Серебряный болт достался и старушке, он торчал у нее между лопаток. Бабка тоже после гибели вернулась в истинный облик. Это было странно. Похоже, пока я лежал без сознания, кто-то добил всех перевертышей. Видимо, нашелся доброхот, если только это все не кажется.
Я потер рукой лоб и выругался, обнаружив, что часть кожи там у меня сорвана и свисает лоскутом на глаза.
Стало понятно, откуда все время сочится кровь, застилавшая все вокруг багровой пленкой. Кое-как приладив кожу на место, я протер рукавом брови и веки, чтобы нормально видеть, и огляделся. Труп матерого волка, под которым пять минут назад я лежал, задыхаясь от запаха волчьей шерсти, уже превратился в тело сухонького мертвого старичка с моим кинжалом в груди.
В нем серебряного болта не было, так что этого точно убил я. Думаю, девушку тоже можно записать на мой счет – арбалетный болт вбили ей в сердце только для того, чтобы прекратить агонию.
Итак, все сложилось удачно – мои враги умерли, а я остался жив. Только радости никакой, одна усталость и боль.
Хорошо бы поблагодарить неизвестного спасителя и отправиться на постоялый двор смывать с себя кровь и мазать полученные раны целебной мазью. Хороший день получился, насыщенный – дважды чудом остался жив…
Интересно, кто же меня спас? Я сумрачно огляделся по сторонам.
Слышал, что бывают разные случаи, иногда оказывается, что тебя спасают совсем не из человеколюбия, а просто потому, что ты нужен для жертвенного камня, и это значит только то, что тебя убьют позже.
В этом городе у меня нет ни врагов, ни друзей, выходит, и помогать мне некому. Впрочем, не стоит думать, что нападение оборотней – это месть банды подростков.
«Не было врагов и друзей до этого дня, – мрачно уточнил я. – Теперь, похоже, есть и те, и другие. А вот кто – враг, кто – друг, еще предстоит узнать…»
Вопросов у меня накопилось много, но следовало поторапливаться, ночь уже закрывала город плотной пеленой мрака. Фонари здесь, как я успел заметить, горят только в районе холмов, где живут богачи, а это довольно далеко отсюда, так что пора уходить, иначе в темноте не найду дорогу обратно. Когда было светло, и то заплутал…
Но перед этим следовало вытащить кинжал из трупа, он мне еще может пригодиться, да и следов оставлять не стоит.
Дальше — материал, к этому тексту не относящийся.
-- ==== Sys2Proof/Machine/Resets.lean ====
section
/-! DEFINITION. Machine/Resets.lean: the RESET line, the main supply and INITIALISE's reset (R184, log 22). -/

namespace Sys2Proof.Machine

/-- RESET (R184): the RESET line is released and start-up begins. -/
def execReset (s : State) : Host.Outcome State Fault Refusal :=
  let s1 : State := { s with power := { s.power with resetLow := false } }
  if s.power.powered then .next (s1.startOver .resetLine).settle else .next s1

/-- RESET_HELD_LOW (R184): the part goes into reset and is kept there. -/
def execResetHeldLow (s : State) : Host.Outcome State Fault Refusal :=
  .next { s.inReset with power := { s.inReset.power with resetLow := true } }

/-- POWER_UP (R184): the retained memory is good when it was good and the backup supply held it. -/
def execPowerUp (held : Bool) (s : State) : Host.Outcome State Fault Refusal :=
  let s1 : State := { s with power := { s.power with powered := true, checkGood := s.power.checkGood && held } }
  if s.power.resetLow then .next s1 else .next (s1.startOver .powerUp).settle

/-- POWER_DOWN (R179): the part stands still and drives nothing, its retained memory on the backup supply. -/
def execPowerDown (s : State) : Host.Outcome State Fault Refusal :=
  .next { s.inReset with power := { s.inReset.power with powered := false } }

/-- INITIALISE_RESET (R184): the reset that follows the transmission of INITIALISE's response. -/
def execInitialiseReset (s : State) : Host.Outcome State Fault Refusal :=
  s.event fun x => if x.power.initialiseDue then x.startOver .initialise else x

end Sys2Proof.Machine
end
Утром мертвецов найдут стражники и станут искать убийцу. Оставлю хоть что-то – стражи быстро выйдут на меня, хозяин постоялого двора и продаст, когда увидит, что я вернулся весь в крови. Не думаю, что мне поверят в историю об оборотнях, скорее решат, что обычный грабитель, напавший на мирную чету, чтобы отобрать у них денежки, а по законам королевства за такое грозит смерть на колу – лучше не искушать судьбу, и так она ко мне не всегда благосклонна.
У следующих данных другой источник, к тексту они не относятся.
-- ==== Sys2Proof/Machine/Dispatch.lean ====
section
/-! DEFINITION. Machine/Dispatch.lean: one arm per command, each one direct call of its meaning. -/

namespace Sys2Proof.Machine

/-- The effect of a command on everything but the queue it was taken from. -/
def exec (i : Instr) (s : State) : Host.Outcome State Fault Refusal :=
  match i with
  | .steps a b c d => Sys2Proof.Machine.execSteps a b c d s
  | .start a b c => Sys2Proof.Machine.execStart a b c s
  | .continueList a b c => Sys2Proof.Machine.execContinue a b c s
  | .stop a b c => Sys2Proof.Machine.execStop a b c s
  | .abort a b c => Sys2Proof.Machine.execAbort a b c s
  | .park a b c => Sys2Proof.Machine.execPark a b c s
  | .resume a b c d => Sys2Proof.Machine.execResume a b c d s
  | .meterClear a b c => Sys2Proof.Machine.execMeterClear a b c s
  | .hours a b c d => Sys2Proof.Machine.execHours a b c d s
  | .grant a b c d => Sys2Proof.Machine.execGrant a b c d s
  | .journalFetch a b => Sys2Proof.Machine.execJournalFetch a b s
  | .journalRelease a b c => Sys2Proof.Machine.execJournalRelease a b c s
  | .enrol a b c => Sys2Proof.Machine.execEnrol a b c s
  | .withdraw a b c => Sys2Proof.Machine.execWithdraw a b c s
  | .machineSet a b c d => Sys2Proof.Machine.execMachineSet a b c d s
  | .standDown a b c => Sys2Proof.Machine.execStandDown a b c s
  | .returnMachine a b c => Sys2Proof.Machine.execReturn a b c s
  | .rebuild a b c => Sys2Proof.Machine.execRebuild a b c s
  | .setLine a b c d => Sys2Proof.Machine.execSetLine a b c d s
  | .setLineRemove a b c d => Sys2Proof.Machine.execSetLineRemove a b c d s
  | .serviceDone a b c d e => Sys2Proof.Machine.execServiceDone a b c d e s
  | .waiver a b c d e => Sys2Proof.Machine.execWaiver a b c d e s
  | .meterChange a b c d e => Sys2Proof.Machine.execMeterChange a b c d e s
  | .receiptOpen a b c d => Sys2Proof.Machine.execReceiptOpen a b c d s
  | .receiptClose a b c => Sys2Proof.Machine.execReceiptClose a b c s
  | .stockAdjust a b c d => Sys2Proof.Machine.execStockAdjust a b c d s
  | .reconcile a b => Sys2Proof.Machine.execReconcile a b s
  | .configSet a b c => Sys2Proof.Machine.execConfigSet a b c s
  | .configRead a b c => Sys2Proof.Machine.execConfigRead a b c s
  | .storeRetry a b => Sys2Proof.Machine.execStoreRetry a b s
  | .clockSet a b c d => Sys2Proof.Machine.execClockSet a b c d s
  | .initialise a b => Sys2Proof.Machine.execInitialise a b s
  | .nozzleStatus a b c => Sys2Proof.Machine.execNozzleStatus a b c s
  | .machineRead a b c => Sys2Proof.Machine.execMachineRead a b c s
  | .tankStatus a b c => Sys2Proof.Machine.execTankStatus a b c s
  | .clockRead a b => Sys2Proof.Machine.execClockRead a b s
  | .deviceStatus a b c => Sys2Proof.Machine.execDeviceStatus a b c s
  | .nextNotice a b => Sys2Proof.Machine.execNextNotice a b s
  | .peekNotice a b => Sys2Proof.Machine.execPeekNotice a b s
  | .noticeMask a b c => Sys2Proof.Machine.execNoticeMask a b c s
  | .attentionSelect a b c => Sys2Proof.Machine.execAttentionSelect a b c s
  | .attentionAck a b => Sys2Proof.Machine.execAttentionAck a b s
  | .badFrame a b c => Sys2Proof.Machine.execBadFrame a b c s
  | .unknownRequest a b c => Sys2Proof.Machine.execUnknownRequest a b c s
  | .frameTimerExpiry a => Sys2Proof.Machine.execFrameTimerExpiry a s
  | .responseSent a => Sys2Proof.Machine.execResponseSent a s
  | .portReset a => Sys2Proof.Machine.execPortReset a s
  | .reset => Sys2Proof.Machine.execReset s
  | .powerUp a => Sys2Proof.Machine.execPowerUp a s
  | .initialiseReset => Sys2Proof.Machine.execInitialiseReset s
  | .tick => Sys2Proof.Machine.execTick s
  | .shiftRollover => Sys2Proof.Machine.execShiftRollover s
  | .meterPulse a => Sys2Proof.Machine.execMeterPulse a s
  | .scanTimerExpiry => Sys2Proof.Machine.execScanTimerExpiry s
  | .sampleComplete a b => Sys2Proof.Machine.execSampleComplete a b s
  | .creepWindowExpiry a => Sys2Proof.Machine.execCreepWindowExpiry a s
  | .stallTimerExpiry a => Sys2Proof.Machine.execStallTimerExpiry a s
  | .drainSettleExpiry a => Sys2Proof.Machine.execDrainSettleExpiry a s
  | .holdTimerExpiry a => Sys2Proof.Machine.execHoldTimerExpiry a s
  | .parkTimerExpiry a => Sys2Proof.Machine.execParkTimerExpiry a s
  | .grantTimerExpiry a => Sys2Proof.Machine.execGrantTimerExpiry a s
  | .pumpStartTimerExpiry a => Sys2Proof.Machine.execPumpStartTimerExpiry a s
  | .runOnTimerExpiry a => Sys2Proof.Machine.execRunOnTimerExpiry a s
  | .fetchComplete a => Sys2Proof.Machine.execFetchComplete a s
  | .writeComplete a => Sys2Proof.Machine.execWriteComplete a s
  | .eraseComplete a => Sys2Proof.Machine.execEraseComplete a s
  | .headerReadComplete a => Sys2Proof.Machine.execHeaderReadComplete a s
  | .configReadComplete a => Sys2Proof.Machine.execConfigReadComplete a s
  | .configWriteComplete a => Sys2Proof.Machine.execConfigWriteComplete a s
  | .portByteReceived a b => Sys2Proof.Machine.execPortByteReceived a b s
  | .resetHeldLow => Sys2Proof.Machine.execResetHeldLow s
  | .powerDown => Sys2Proof.Machine.execPowerDown s

end Sys2Proof.Machine
end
И амулет надо вытащить, как мне ни противно сейчас к нему прикасаться, но слишком долго он висел у меня на шее, пропитался мной, а значит, может привести ко мне. Есть у них чародеи или нет, все равно лучше не рисковать.
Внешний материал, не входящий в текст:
/-- Section 8.3: METER_CHANGE, SERVICE_DONE, WAIVER and SET_LINE for a machine in the cache: the change refused with its
status, or made after the lazy shift reset, written back, its notices posted, and answered. What each change is,
`ServiceChangesOfALine` says. That METER_CHANGE's answer names no line and carries the hours, and that the answer to a
removal has the line absent and the reading of the basis it had, is the model's choice (log 35). Figures outside their
ranges are BAD_FIELD, whether or not the machine is in the cache (METER_CHANGE's readings 0 to 999,999; a line 1 to 4,
and a figure of 32 bits, before the record is sought: log 17; SET_LINE's fields by R151, last done by R137's range: log
17). -/
def Obligations.CachedServiceRequests : Prop :=
  (∀ (x : LineFields) (y : ServiceLine), setLineOf x = some y ↔
    LineFigures x.number x.basis x.interval x.lastDone x.warn x.grace x.enforcing none y ∧ y.state = .current)
  ∧ (∀ (p : Port) (tag : Byte) (f num x y : Nat) (line : LineFields) (s : State), s.Accepts p → s.role p = .workshop →
    let badField (c : Instr) (code : ReqCode) : Prop :=
      exec c s = .next (s.answered p code tag .badField .nothing).startStore
    (999999 < x ∨ 999999 < y → badField (.meterChange p tag f x y) .meterChange)
    ∧ (num = 0 ∨ 4 < num ∨ 4294967295 < x →
      badField (.serviceDone p tag f num x) .serviceDone ∧ badField (.waiver p tag f num x) .waiver)
    ∧ ((∀ z, ¬ LineFigures line.number line.basis line.interval line.lastDone line.warn line.grace line.enforcing
      none z) → badField (.setLine p tag f line) .setLine)
    ∧ (num = 0 ∨ 4 < num → badField (.setLineRemove p tag f num) .setLine))
  ∧ ∀ (p : Port) (tag : Byte) (f : Nat) (l : LineId) (st : HeldState) (k : SlotId) (r : MachineRecord) (c : Instr)
    (code : ReqCode) (cause : ServiceCause) (num : Nat) (change : MachineRecord → Status ⊕ MachineRecord) (s : State),
    s.Accepts p → s.role p = .workshop → s.Cached f l st k r →
    ((∃ o x, o ≤ 999999 ∧ x ≤ 999999 ∧ c = .meterChange p tag f o x ∧ code = .meterChange ∧ cause = .meterChange
        ∧ num = 0 ∧ change = meterChanged o x)
      ∨ (∃ x, 1 ≤ num ∧ num ≤ 4 ∧ x ≤ 4294967295 ∧ c = .serviceDone p tag f num x ∧ code = .serviceDone
        ∧ cause = .serviceDone ∧ change = serviceDone num x)
      ∨ (∃ x, 1 ≤ num ∧ num ≤ 4 ∧ x ≤ 4294967295 ∧ c = .waiver p tag f num x ∧ code = .waiver ∧ cause = .waiver
        ∧ change = waived num x)
      ∨ (∃ x y, setLineOf x = some y ∧ num = x.number ∧ c = .setLine p tag f x ∧ code = .setLine ∧ cause = .setLine
        ∧ change = lineSet y)
      ∨ (1 ≤ num ∧ num ≤ 4 ∧ c = .setLineRemove p tag f num ∧ code = .setLine ∧ cause = .setLine
        ∧ change = lineRemoved num)) →
    let now : MachineRecord :=
      { r with used := if r.usageShift = s.clock.shift then r.used else 0, usageShift := s.clock.shift }
    (∀ status, change now = .inl status → exec c s =
      .next ((s.touch l).answered p code tag status .nothing).startStore)
    ∧ ∀ new, change now = .inr new →
      let line := findLine new.lines num
      let basis : Basis := match line, findLine r.lines num with
        | some y, _ => y.basis
        | none, some y => y.basis
        | none, none => .hours
      exec c s =
        .next (((((s.idleAssembler p).touch l).putRecord l k new).postOffices
          (serviceNotes r.lines r.restricted new cause)).reply p code tag .ok
            (.service line (match basis with
              | .hours => new.reading + new.offset
              | .fuel => new.lifetimeFuel) new.restricted)).startStore

/-- R137, R138, R139, R140, R141, R148, R149, R150, R151, R152, R153: what an evaluation makes of a record, whatever
lines an event picks: the picked lines evaluated against the reading of their basis, the others kept, and the restricted
flag set exactly when an enforcing line is OVERDUE. What SERVICE_DONE and WAIVER make of the line they name, SET_LINE of
the line it adds or changes, with the waiver kept or dropped, METER_CHANGE of the meter, and a removal of the list; when
each is refused; and the restricted flag that follows. The lines of a record stand in number order (R5). The notices of
an event: one SERVICE_STATE for each line number whose state changed, a line that is not there counting as ABSENT, in
ascending number, then RESTRICTION if the flag changed; the reading and due point of one that is removed are the model's
reading (log 26). -/
def Obligations.ServiceChangesOfALine : Prop :=
  ∀ (r : MachineRecord) (num x : Nat),
    let life (b : Basis) : Nat := match b with
      | .hours => r.reading + r.offset
      | .fuel => r.lifetimeFuel
    let evaluated (l : ServiceLine) (v : Int) : ServiceLine :=
      let due : Int := (l.lastDone : Int) + (l.interval : Int) + ((l.waiver.getD 0 : Nat) : Int)
      { l with state := if v < due - (l.warn : Int) then .current else if v < due then .dueSoon
                        else if v < due + (l.grace : Int) then .due else .overdue }
    let restricted (ls : List ServiceLine) : Bool := ls.any fun l => l.enforcing && decide (l.state = .overdue)
    (∀ pick : ServiceLine → Bool,
      let ls := r.lines.map fun y => if pick y = true then evaluated y (life y.basis) else y
      monitored pick r = { r with lines := ls, restricted := restricted ls })
    ∧ (findLine r.lines num = none →
      serviceDone num x r = .inl .badField ∧ waived num x r = .inl .badField ∧ lineRemoved num r = .inl .badField)
    ∧ (∀ l, findLine r.lines num = some l →
      ((x < l.lastDone ∨ life l.basis < x) → serviceDone num x r = .inl .badReading)
      ∧ (l.interval < x → waived num x r = .inl .badField)
      ∧ (l.lastDone ≤ x → x ≤ life l.basis →
        let ls := r.lines.map fun y =>
          if y.number = num then evaluated { y with lastDone := x, waiver := none } (life y.basis) else y
        serviceDone num x r = .inr { r with lines := ls, restricted := restricted ls })
      ∧ (x ≤ l.interval →
        let ls := r.lines.map fun y =>
          if y.number = num then evaluated { y with waiver := if x = 0 then none else some x } (life y.basis) else y
        waived num x r = .inr { r with lines := ls, restricted := restricted ls })
      ∧ (let ls := r.lines.filter fun y => !decide (y.number = num)
        lineRemoved num r = .inr { r with lines := ls, restricted := restricted ls }))
    ∧ (∀ old, (old < r.reading ∨ r.offset + old < x ∨ 99999999 < r.offset + old) →
      meterChanged old x r = .inl .badReading)
    ∧ (∀ old, r.reading < old → x ≤ r.offset + old → r.offset + old ≤ 99999999 →
      let ls := r.lines.map fun y => if y.basis = .hours then evaluated y ((r.offset + old : Nat) : Int) else y
      meterChanged old x r = .inr { r with
        reading := x, offset := r.offset + old - x, stamp := none, lines := ls, restricted := restricted ls })
    ∧ (x ≤ r.offset + r.reading → r.offset + r.reading ≤ 99999999 →
      meterChanged r.reading x r = .inr { r with
        reading := x, offset := r.offset + r.reading - x, stamp := none })
    ∧ (∀ (old : List ServiceLine) (flag : Bool) (cause : ServiceCause),
      let was (k : Nat) : Option LineState := (findLine old k).map fun y => y.state
      let is (k : Nat) : Option LineState := (findLine r.lines k).map fun y => y.state
      ∃ (changed : List Nat) (notes : List NoticeBody),
        serviceNotes old flag r cause = notes ++ (if flag = r.restricted then [] else
          [.restriction r.fleet r.restricted
            ((r.lines.filter fun y => y.enforcing && decide (y.state = .overdue)).map fun y => y.number)])
        ∧ changed.Pairwise (fun a b => a < b) ∧ (∀ k, k ∈ changed ↔ 1 ≤ k ∧ k ≤ 4 ∧ was k ≠ is k)
        ∧ List.Forall₂ (fun k note => ∃ y, (findLine r.lines k).or (findLine old k) = some y
            ∧ note = .serviceState r.fleet k y.basis (was k) (is k) (life y.basis)
              (y.lastDone + y.interval + y.waiver.getD 0) cause) changed notes)
    ∧ ∀ l : ServiceLine,
      (life l.basis < l.lastDone → lineSet l r = .inl .badReading)
      ∧ (l.lastDone ≤ life l.basis →
        let waiver := match findLine r.lines l.number with
          | some o => if o.basis = l.basis ∧ o.waiver.getD 0 ≤ l.interval then o.waiver else none
          | none => none
        let new := evaluated { l with waiver := waiver } (life l.basis)
        ∃ ls, lineSet l r = .inr { r with lines := ls, restricted := restricted ls }
          ∧ findLine ls l.number = some new ∧ (∀ k, k ≠ l.number → findLine ls k = findLine r.lines k)
          ∧ (r.lines.Pairwise (fun a b => a.number < b.number) →
            ls = r.lines.filter (fun y => decide (y.number < l.number)) ++ [new]
              ++ r.lines.filter (fun y => decide (l.number < y.number))))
Да и дорог он мне. Мой знакомый маг, тот самый, что его делал, сказал, будто этот кусочек серебра меня защитит от любой нечисти. Тут я вспомнил то количество золота, которое за него отдал, и решил, что явно переплатил – любой кусок серебра помог бы мне нисколько не хуже, чем этот исписанный непонятными мне письменами.
Горло пришлось девице разрезать заново, так как раны на оборотне заживают почти мгновенно, можно даже позавидовать: еще бы немного – и раны не осталось бы совсем, но девице не повезло, умерла раньше, чем успела все зарастить.
Я вытащил свой амулет, брезгливо обтер его о клочья окровавленного сарафана и стал вырезать из мертвых старческих тел короткие стрелы с серебряными наконечниками. Своего благодетеля мне подставлять тоже не хотелось, вдруг его болты имеют характерные метки, которые любому стражнику расскажут о том, кто стрелял, лучше любого свидетеля?
Я знал немало ребят, которые метили свои стрелы, чтобы потом их не путать с другими. Кое-кто оперение красил, а кто-то на древке ставил свои знаки. Это полезная привычка, если речь идет о стрельбе по соломенным матам, и очень вредная, когда стреляешь в людей.
Сам никогда ничего не метил – так меня приучили учителя, которые считали, что убийце лучше быть незаметным, а значит, таким должно быть и его оружие.
Я не убийца, но они правы, следы за собой лучше не оставлять…
Болты я тщательно очистил от крови балахоном старухи, внимательно осмотрел их на наличие меток, но ничего не увидел, возможно, из-за того, что уже стемнело.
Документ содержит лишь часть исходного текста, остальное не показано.